When used in acidic conditions, Coomassie will bind to the hydrophobic, basic residues in proteins. Its color will change from a dull copper, red/brown hue to an intense shade of blue.
There are a number of issues that can arise during a Western blot transfer. Many times it can be resolved by adjusting the transfer time, temperature or simply remaking the buffers. More troubleshooting tips are available in this blog post: Trouble-free Transfers.
SOURCES
- Smejkal GB. The Coomassie chronicles: past, present and future perspectives in polyacrylamide gel staining. Expert Rev Proteomics. 2004;1(4):381-387.
- Butt RH and Coorssen JR. Coomassie Blue as a near-infrared fluorescent stain: a systematic comparison with Sypro Ruby for in-gel protein detection. Mol Cell Proteomics. 2013;12(12):3834-3850.

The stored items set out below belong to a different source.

/-- SEGMENT_SAMPLE: the next segment, whose toll is paid, is sampled on every column; its codes join the product's, it leaves
the list of segments to come, and nothing else of the tile's products changes. Every code lies from −512 to 511 and codes of 0
are not listed (R63, R67, R84). EDGE_PIPELINE takes the oldest product of a tile, all of whose segments are converted, off the
tile; its outputs become a packet of its position, which then sends on or closes what it can, and the roads move (R113, R114,
R236). A product of a chain of one position, with nothing to preload, to pool or to copy, leaves as its result rows, each
output activated (R122, R125). Rests on log entries 7, 59, 101, 113. -/
def Obligations.SegmentsAreSampledAndProductsPassedOn : Prop :=
  (∀ (s : State) (t g : Nat) (dev : List (Nat × Int)) (p : Prod) (l : Layer) (rest : List Nat), tileExists t = true →
      (s.tile t).prods.find? (fun p => !p.todo.isEmpty) = some p → s.tokLayer p.vec.tok = some l → p.todo = g :: rest →
      p.toll = 2 →
      let codes := s.sample t l p.vec p.n g dev
      (∀ c ∈ codes, -512 ≤ c.2 ∧ c.2 ≤ 511 ∧ c.2 ≠ 0 ∧ c.1 < 1152) ∧
      Answers (.segmentSample t dev) s fun s' =>
        (s'.tile t).prods = updateFirst (fun p => !p.todo.isEmpty)
          (fun _ => { p with todo := rest, toll := if rest.isEmpty then 0 else 1, codes := p.codes ++ [(g, codes)] }) (s.tile t).prods) ∧
  (∀ (s : State) (t p i : Nat) (l l0 : Layer) (e : TileEntry) (x : Prod) (rest : List Prod), tileExists t = true →
      (s.tile t).prods = x :: rest → x.todo = [] → s.tokLayer x.vec.tok = some l → s.role t = some (p, l0, i, e) →
      (s.tile t).retireReq = false →
      let outs := (l.outputsOf e (s.columns t l x).data x.tau x.vec.b).map (·.1)
      Answers (.edgePipeline t) s fun s' => ∃ u : State, s' = (u.advance e.tile).settleRoads ∧ (u.tile t).prods = rest ∧
        (u.tile e.tile).partials = (s.tile e.tile).partials ++ [⟨x.vec.tok, e.pos, true, outs⟩] ∧
        ∀ (j : Nat) (r : Running), s.runningProduct x.vec.tok.q = some r → l.entryOf e.tile = some (j, e) → e.pos = 0 →
          l.chainLen = 1 → l.preload = 0 → l.preact = false → l.pool = 0 → l.outFmt < 3 → (s.tile e.tile).partials = [] →
          (s.tile e.tile).pool.find? (·.of x.vec.tok) = none → x.vec.tok.idx = 0 →
          OnRoads (u.advance e.tile) (tileDie e.tile)
            (dstCode (bridgeEnd (bridgeFor (tileDie e.tile) (tileDie e.tile) (endBlock (s.physTile e.tile % 65536)))) e.tile)
            (.result (windowToken (dOpcode r.desc) l x.vec.tok)
              (outs.map fun v => { v with val := activate l.act l.actTable (add32 v.val 0) })))

/-- PARTIAL_PACKET, at a tile that has taken no other packet yet: one that is next in the order of its chain moves on to the
next position, by the chain link or over the roads; any other waits until it is; the closing tile adds one that continues the
sum of its product, in road order (R235, R236, R238). RESIDUAL_ARRIVAL: the residual vector joins those that its closing tile
holds, and stays there while no product of the tile can close (R124). INPUT_PIECE_ARRIVAL: a piece is taken, and stays while
other pieces of its vector are missing or the tile has no place for the vector; with the last piece the whole vector waits at
the tile, its codes merged row by row (R66, R244). Rests on log entries 58, 59, 113. -/
def Obligations.PacketsMoveAndPiecesWaitForTheRest : Prop :=
  (∀ (s : State) (t p i j : Nat) (l l0 : Layer) (e : TileEntry) (a : Partial), tileExists t = true →
      s.role t = some (p, l0, i, e) → (s.tile e.tile).partials.find? (fun a => !a.got) = some a → s.tokLayer a.tok = some l →
      l.entryOf e.tile = some (j, e) → (∀ b ∈ (s.tile e.tile).partials, b.got = false) →
      let b := { a with got := true }
      let left := removeFirst a (s.tile e.tile).partials
      let held := s.modTile e.tile fun y => { y with partials := left ++ [b] }
      (e.pos + 1 ≠ l.chainLen →
        (∀ f, (held.tile e.tile).sendsNext b = true → f.tile ≠ e.tile →
          l.tiles.find? (fun f => f.chain == e.chain && f.pos == e.pos + 1) = some f →
          Answers (.partialPacket t) s fun s' => ∃ u : State, s' = u.settleRoads ∧ (u.tile e.tile).partials = left ∧
            if s.linked l e.tile f.tile then (u.tile f.tile).partials = (s.tile f.tile).partials ++ [a]
            else OnRoads u (tileDie e.tile) (if s.bypassed l e.tile then downDst s l f.tile
              else dstCode (s.stationOf l f.tile (s.physTile e.tile % 65536)) f.tile) (.packet a)) ∧
        ((held.tile e.tile).sendsNext b = false → a.pos + 1 ≠ l.chainLen →
          exec (.partialPacket t) s = .next held.settleRoads)) ∧
      (e.pos + 1 = l.chainLen → a.pos ≠ e.pos →
        let c := ((s.tile e.tile).sums.find? fun c => c.tok == a.tok).getD ⟨a.tok, 0, []⟩
        (c.next = a.pos → Answers (.partialPacket t) s fun s' => ∃ u : State, s' = u.settleRoads ∧
          (u.tile e.tile).partials = left ∧ (u.tile e.tile).sums.find? (fun c => c.tok == a.tok) =
            some ⟨a.tok, a.pos + 1, if a.pos = 0 then a.vals else chainCombine [c.vals, a.vals]⟩) ∧
        (c.next ≠ a.pos → exec (.partialPacket t) s = .next held.settleRoads))) ∧
  (∀ (s : State) (t p i : Nat) (l0 : Layer) (e : TileEntry), tileExists t = true → s.role t = some (p, l0, i, e) →
      (∀ (seq : Word) (vs : List Word),
        let with_ := s.modTile e.tile fun y => { y with residuals := y.residuals ++ [⟨seq, vs⟩] }
        with_.forwardOne e.tile = none → with_.readyProduct e.tile = none →
        exec (.residualArrival t seq vs) s = .next with_.settleRoads) ∧
      (∀ (a : Piece) (l : Layer) (j : Nat), (s.tile e.tile).pieces.find? (fun a => !a.got) = some a →
        s.tokLayer a.vec.tok = some l → l.entryOf e.tile = some (j, e) →
        (∀ b ∈ (s.tile e.tile).pieces, b.got = true → b.vec.tok = a.vec.tok) →
        let ps := removeFirst a (s.tile e.tile).pieces ++ [{ a with got := true }]
        let mine := ps.filter fun b => b.got && b.vec.tok == a.vec.tok
        let held := s.modTile e.tile fun y => { y with pieces := ps }
        ((∀ b ∈ mine, mine.length < b.want) → exec (.inputPieceArrival t) s = .next held.settleRoads) ∧
        ((∀ b ∈ mine, b.want ≤ mine.length) → s.bypassed l e.tile = false →
          (s.slotRoom l e = 0 → exec (.inputPieceArrival t) s = .next held.settleRoads) ∧
          (s.slotRoom l e ≠ 0 → Answers (.inputPieceArrival t) s fun s' => ∃ (u : State) (v : Vec), s' = u.settleRoads ∧
            (u.tile e.tile).pieces = ps.filter (fun b => b.vec.tok != a.vec.tok) ∧
            (u.tile e.tile).slots = (s.tile e.tile).slots ++ [v] ∧ v.tok = a.vec.tok ∧
            v.codes = mine.foldl (fun c b => mergeCodes c b.vec.codes) []))))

- Butt RH and Coorssen JR. Coomassie Blue as a near-infrared fluorescent stain: a systematic comparison with Sypro Ruby for in-gel protein detection. Mol Cell Proteomics. 2013;12(12):3834-3850.
- Neuhoff V, Arold N, Taube D, Ehrhardt W. Improved staining of proteins in polyacrylamide gels including isoelectric focusing gels with clear background at nanogram sensitivity using Coomassie Brilliant Blue G-250 and R-250. Electrophoresis. 1988;9(6):255-262.
- Candiano G, Bruschi M, Musante L, et al. Blue silver: a very sensitive colloidal Coomassie G-250 staining for proteome analysis. Electrophoresis. 2004;25(9):1327-1333.